Dentre os problemas da educação no Brasil, o alto índice do analfabetismo é o mais grave. Em noticiários no início desta década divulgou-se a diminuição da alta taxa de analfabetos em decorrência da morte de pessoas idosas, onde se encontraria o maior número.
Colocar no papel mais algumas teorias a respeito deste assunto até que não é tão difícil. Complicação surge quando as sugestões precisam ser efetivadas no dia-a-dia. Mas, por maiores que sejam as dificuldades, trata-se de problema básico, que precisa ser solucionado para que o país tenha mão-de-obra qualificada e alcance o desenvolvimento sócio-econômico.
É lastimável e vergonhoso que o Brasil seja o País com maior percentual de analfabetismo da América Latina. Para mudar este quadro é necessário uma ação imediata do governo e da sociedade, especialmente dos empresários. Ao governo caberia permitir que os funcionários estudassem nas próprias empresas, o que já acontece em algumas bem poucas! sem a obrigação de frequentar diária e obrigatoriamente as escolas. Aos empresários restaria dividir os encargos financeiros com os funcionários, adequando os horários. Neste caso, financiariam o material, ficando o funcionário obrigado a ressarcir após a conclusão do curso ou quando saísse da empresa.
Paralelo a essa alternativa, seria sensato e muito bem-vindo a melhoria da qualidade do ensino das escolas públicas básicas para todas as crianças, evitando a formação de adultos analfabetos. A imprensa precisaria contribuir com mais debates, ajudando o povo brasileiro a pensar e a se dedicar mais à educação, o que atualmente não tem ocorrido.
Os sindicatos, todas as igrejas, condomínios, sociedades civis podem participar para acabar com a praga do analfabetismo. Podem, a exemplo da Rede Globo, agrupar pessoas para estudo à distância, com a realização periódica de provas pelas Secretarias Estaduais de Educação, com procedimento semelhante ao atual chamado eliminação de matérias. Também poderiam permitir que as prefeituras realizassem as provas, mas sempre supervisionadas pelo Estado para evitar corrupção.
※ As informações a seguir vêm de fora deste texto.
-- ==== Sys2Proof/Machine/SysState.lean ====
section
/-! DEFINITION. Operating states, host requests and FAILSAFE (R23-R33), the release of control (R373), and the end of a job (R403). -/

namespace Sys2Proof.Machine

/-! ### The end of a job (R403) -/

/-- Codes of JOB_STATUS state. -/
def jobDone : Nat := 3
def jobFailed : Nat := 4
def jobCancelled : Nat := 5

/-- A submitted job ends: its outcome is kept among the latest 16, the JOB bit sets, and JOB_ENDED is staged (R403). -/
def State.endJob (s : State) (ticket state reason : Nat) : State :=
  match s.job.out.find? (fun j => j.ticket = ticket) with
  | none => s
  | some j =>
    let s := { s with job := { s.job with
      out := s.job.out.filter (fun x => x.ticket ≠ ticket), hist := (({ ticket := ticket, state := state, reason := reason } : JobEnd) :: s.job.hist).take 16,
      round := s.job.round.filter (fun x => x ≠ ticket) } }
    (s.setIrq 4).stage 0x0122 0 (b2 ticket ++ b1 j.code ++ b1 state ++ b1 reason)

/-- The outstanding job of a code. -/
def State.jobOf (s : State) (code : Nat) : Option Job := s.job.out.find? (fun j => j.code = code)

/-- Every job ends without an outcome, and tickets restart at 1 (R403). -/
def State.dropJobs (s : State) : State := { s with job := { tickets := s.job.tickets } }

/-! ### State changes (R30) -/

/-- The scheme enables protection (R26, R30, R233). -/
def State.enabled (s : State) : Bool :=
  !s.sch.lost && (if s.sch.image then s.sch.cfg.enable else decide (s.sch.tpl ≠ 0) && bitAt (s.reg 0x2434) 4)

/-- A channel path leaves foreground calibration when BLOCKED is left (R61). -/
def State.endForeground (s : State) : State :=
  match s.jobOf 8 with
  | some j => (s.reconnectAll).endJob j.ticket jobCancelled 0
  | none => s

/-- The sample words of the tick carry the test bit of the state that the tick enters (R70). -/
def State.markTest (s : State) (on : Bool) : State :=
  { s with flt := { s.flt with ch := s.flt.ch.map (fun c => { c with word := (c.word &&& 0xFFFFFFF7#32) ||| (if on then 8#32 else 0#32) }) } }

/-- What outputs and the control line do at a change of state: an output follows the new state's row of R23, FAILSAFE holds what was on for 1 ms (R23, R246), words change their test bit, and HINGE_CTL is low only while hinged in IN_SERVICE (R366). -/
def State.applyState (s : State) (new : OpState) : State :=
  let s := if new = OpState.failsafe ∧ (s.sys.st = OpState.inService ∨ s.sys.st = OpState.standby) then s.holdOutputs else s
  let s := if new = OpState.test ∨ s.sys.st = OpState.test then s.markTest (decide (new = OpState.test)) else s
  let s := { s with sys := { s.sys with st := new }, hng := { s.hng with ctl := decide (new = OpState.inService) && s.hinged, leaving := none, claimed := false } }
  let s := if new = OpState.inService then s else s.modFio (fun x => { x with dos := x.dos.map (fun o => { o with drv := false }) })
  s.fastSettle.followOutputs

/-- Time since the reference of R448, in ms. -/
def State.bootMs (s : State) : Nat := min 65535 (((s.pwr.ot : Int) - s.pwr.bootOt) / 1000).toNat

/-- The first entry into IN_SERVICE or STANDBY after BOOT is timed (R455). -/
def State.timeService (s : State) (new : OpState) : State :=
  if (new = OpState.inService ∨ new = OpState.standby) ∧ s.pwr.toService = 0 then { s with pwr := { s.pwr with toService := s.bootMs } } else s

/-- A transition of R26: last_cause, the SYS interrupt bit, STATE_CHANGE, and the non-maskable line on entry into FAILSAFE (R30). -/
def State.changeState (s : State) (new : OpState) (cause : Nat) : State :=
  let old := s.sys.st
  let s := if old = OpState.blocked ∧ new ≠ OpState.blocked then s.endForeground else s
  let s := (s.timeService new).applyState new
  let s := { s with sys := { s.sys with lastCause := cause, failFrom := if new = OpState.failsafe then old else s.sys.failFrom } }
  let s := if new = OpState.failsafe then s.setNme 0 else s
  (s.setIrq 0).stage 0x0010 (if new = OpState.failsafe then 2 else 0) (b1 (stCode old) ++ b1 (stCode new) ++ b1 cause ++ b1 s.sys.reqResult ++ zeros 4)

/-- An automatic transition at a tick; a request due at the same tick is superseded (R28). -/
def State.autoState (s : State) (new : OpState) (cause : Nat) : State :=
  { s.changeState new cause with sys := { (s.changeState new cause).sys with autoTick := some s.pe.tickOt } }

/-! ### Relinquishing (R373) -/

/-- A hinged active unit gives up control: HINGE_CTL releases, engine commands stop, the hold of R246 starts, and HINGE_RELINQUISH carries the cause; a handover that runs is superseded (R379). -/
def State.relinquish (s : State) (cause : Nat) : State :=
  if s.hinged && decide (s.sys.st = OpState.inService) && s.hng.ctl then
    let s := s.holdOutputs
    let s := { s with hng := { s.hng with ctl := false, leaving := some cause, hoAck := false, hoResult := if s.hng.hoResult = 1 then 7 else s.hng.hoResult } }
    s.stage 0x0112 2 (b1 cause)
  else s

/-- A FAILSAFE cause that has come up makes an active hinged unit relinquish (R373). -/
def State.checkCauses (s : State) : State :=
  match s.sys.causes with
  | [] => s
  | c :: _ => s.relinquish c

/-- A FAILSAFE cause is found (R26, R373). -/
def State.found (s : State) (cause : Nat) : State := (s.addCause cause).checkCauses

/-! ### FAILSAFE (R26) -/

/-- States from which a FAILSAFE cause leads into FAILSAFE. -/
def running (st : OpState) : Bool := decide (st = OpState.blocked ∨ st = OpState.inService ∨ st = OpState.standby ∨ st = OpState.test)

/-- FAILSAFE_ENTRY (R26): a cause holds in a running state. -/
def State.failsafeEntry (s : State) (cause : Nat) : State :=
  if running s.sys.st ∧ cause ∈ s.sys.causes ∧ s.sys.shutting = false then
    let s := s.autoState .failsafe cause
    { s with hng := { s.hng with comparing := false } }
  else s

/-- The state to which FAILSAFE returns once every cause has cleared (R26); a hinged unit rejoins instead. -/
def State.returnState (s : State) : Option OpState :=
  match s.sys.failFrom with
  | .inService => if s.hinged then none else some .inService
  | .blocked => some .blocked
  | .test => some .blocked
  | _ => none

/-- FAILSAFE_CAUSE_CLEARED (R26): with no cause left, the module returns by the matching row. -/
def State.causeCleared (s : State) : State :=
  if s.sys.st = OpState.failsafe ∧ s.sys.causes = [] ∧ s.sys.shutting = false then
    match s.returnState with
    | some st => s.autoState st 0xB
    | none => s
  else s

/-! ### Host requests (R27-R32) -/

/-- A write of SYS_STATE req (R28, R30, R32): whether the value is refused. -/
def State.writeReq (s : State) (code : Nat) : State × Bool :=
  if code = 0 then
    match s.sys.pend with
    | some _ => ({ s with sys := { s.sys with pend := none, reqResult := 9 } }, false)
    | none => (s, false)
  else if code ∈ [2, 3, 5, 7] then
    if s.sys.shutting then ({ s with sys := { s.sys with reqVal := code, reqResult := 3 } }, false)
    else ({ s with sys := { s.sys with
      reqVal := code, pend := some code, reqResult := 1, reqOt := s.pwr.ot, reqDue := false, reqHold := decide (s.clk.level = 2) || s.actSpan } }, false)
  else ({ s with sys := { s.sys with reqResult := 8 } }, true)

/-- The outcome of a request judged now (R26-R28): the req_result code. A request for DORMANT while a trip output is asserted gets 4, not 3: the rules name neither (DESIGN CHOICE, log entry 131). -/
def State.judgeReq (s : State) (code : Nat) : Nat :=
  if stCode s.sys.st = code then 2
  else
    match code, s.sys.st with
    | 2, .inService => if s.tripAsserted then 4 else 2
    | 2, .standby => 2
    | 2, .test => 2
    | 2, .failsafe => if s.sys.causes = [] then 2 else 6
    | 3, .blocked => if !s.enabled then 5 else if s.hinged then 3 else 2
    | 5, .blocked => 2
    | 7, .blocked => if s.tripAsserted then 4 else 2
    | 7, .failsafe => if s.tripAsserted then 4 else 2
    | _, _ => 3

/-- The state that a request's code names. -/
def reqState (code : Nat) : OpState :=
  match code with
  | 2 => .blocked
  | 3 => .inService
  | _ => .test

/-- The request for DORMANT is taken (R30, R450): the engines stop, STATE_CHANGE shows new state 0, and the shutdown runs. -/
def State.startShutdown (s : State) : State :=
  let s := { s with
    sys := { s.sys with shutting := true, lastCause := 1 },
    pwr := { s.pwr with bootStep := 15, wakeAfter := false },
    pe := { s.pe with att := [], updDue := false } }
  (s.setIrq 0).stage 0x0010 0 (b1 (stCode s.sys.st) ++ b1 0 ++ b1 1 ++ b1 s.sys.reqResult ++ zeros 4)

/-- A judged request is carried out. -/
def State.carryOut (s : State) (code : Nat) : State :=
  if stCode s.sys.st = code then s
  else if code = 7 then s.startShutdown
  else if s.sys.st = OpState.inService ∧ s.hinged then (s.relinquish 1).changeState (reqState code) 1
  else s.changeState (reqState code) 1

/-! ### Register views -/

/-- SYS_STATE. -/
def State.sysState (s : State) : Word :=
  pack [(0, 4, stCode s.sys.st), (4, 4, s.sys.reqVal), (8, 4, s.sys.reqResult), (12, 4, s.sys.lastCause)]

/-- Output-update offset in ns (R14). -/
def updNs (fp : Nat) : Nat := if fp = 4800 then 177083 else if fp = 19200 then 44271 else 88542

/-- SYS_TICK. -/
def State.sysTick (s : State) : Word := pack [(0, 2, fpSel s.fp), (2, 1, b2n s.clk.op), (8, 18, updNs s.fp)]

end Sys2Proof.Machine
end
Vários meios de alfabetizar existem. As próprias famílias poderiam pressionar os seus analfabetos a estudar. Valorizar a educação pelo conhecimento e não apenas para melhorar de emprego e financeiramente, como ocorre hoje, principalmente pelos agentes da Educação, da Administração Pública em geral e por parlamentares.
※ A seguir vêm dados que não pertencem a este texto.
/-- The running timer has elapsed. -/
def Env.arOut (v : Env) (c : InstCfg) (e : ElemSt) : Bool := v.reached (if e.mode = arNotReady then e.rcount else e.count) (v.arTime c e)

/-- AR_READY_TIMER (R165): closed for tR with the lockout clear. -/
def Env.settleReady (v : Env) (c : InstCfg) (e : ElemSt) : ElemSt :=
  if e.mode = arNotReady ∧ v.arOut c e ∧ v.lockedOut c 7 = false then arEnter arReady e else e

/-- AR_OPEN_TIMEOUT, AR_SYNC_TIMEOUT (R165): a wait that ends in LOCKOUT. -/
def Env.settleWait (v : Env) (c : InstCfg) (st : Nat) (e : ElemSt) : ElemSt := if e.mode = st ∧ v.arOut c e then arEnter arLockout e else e

/-- AR_CLOSE_PULSE_EXPIRY (R165): t_cp elapses with the breaker open. -/
def Env.settleClose (v : Env) (c : InstCfg) (e : ElemSt) : ElemSt := if v.ref (c.inp 3) then v.settleWait c arClosing e else e

/-- AR_DEAD_TIME_EXPIRY (R165). -/
def Env.settleDead (v : Env) (c : InstCfg) (e : ElemSt) : ElemSt :=
  if e.mode = arDead ∧ v.arOut c e then arEnter (if v.choice c (14 + (e.shot - 1)) = 1 then arSyncWait else arClosing) e else e

/-- AR_RECLAIM_EXPIRY (R165). -/
def Env.settleReclaim (v : Env) (c : InstCfg) (e : ElemSt) : ElemSt := if e.mode = arReclaim ∧ v.arOut c e then arEnter arReady e else e

/-- A start has lasted longer than t_disc (R165); tcount counts its ticks. -/
def Env.startLong (v : Env) (c : InstCfg) (e : ElemSt) : Bool := decide (v.num c 19 ≠ 0) && v.exceeds e.tcount (v.num c 19)

/-- AR_DISCRIMINATION_EXPIRY (R165): the trip that follows counts as having no trip-and-reclose input; ph 1 holds that. -/
def Env.settleDisc (v : Env) (c : InstCfg) (e : ElemSt) : ElemSt := if v.startLong c e then { e with ph := [nth e.ph 0, { on := true }] } else e

/-- Trip-logic inputs with a bit in any stage-block word, in any group (R167). -/
def InstCfg.blkBits (c : InstCfg) : List Nat :=
  (List.range 32).filter (fun i => c.sets.any (fun ws => (List.range 4).any (fun k => bitAt (ws.getD (20 + k) 0) i)))

/-- Nets, flags and record of an autoreclose (R159, R166-R168). own: shot_1 to shot_4, lockout, then arblk_i in ascending i. -/
def Env.arView (v : Env) (c : InstCfg) (e : ElemSt) : ElemSt :=
  let shotOn := fun k => (decide (e.mode = arDead) || decide (e.mode = arReclaim)) && decide (e.shot = k)
  let blk := fun i => (List.range 4).any (fun k => shotOn (k + 1) && bitAt (v.word c (20 + k)) i)
  { e with
    started := decide (2 ≤ e.mode ∧ e.mode ≤ 6), operate := decide (e.mode = arClosing) && !v.lockedOut c 7,
    flags := b2n (decide (e.mode = arSyncWait)) + 2 * b2n (decide (e.mode = arClosing)) + 4 * b2n (decide (e.mode = arLockout)) + 8 * b2n (decide (e.mode = arNotReady)),
    own := (List.range 4).map (fun k => NetVal.bin (shotOn (k + 1))) ++ [.bin (decide (e.mode = arLockout))] ++ c.blkBits.map (fun i => NetVal.bin (blk i)) }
Relacionar os problemas sociais brasileiros seria impossível para qualquer pessoa normal. Mas com certeza muitos seriam amenizados se as pessoas tivessem uma escolaridade melhor e consequentemente mais esclarecimento. Muitos poderiam alegar que isso ''não enche barriga'', mas o erro também não alimenta ninguém, a não ser de ignorância. Seria preciso assistir menos às ''loiras'' da televisão e passarmos a ler mais. Você tem três saídas: Participar! Participar! ou Participar! E a saída para o Brasil seria Educação! Educação! Educação!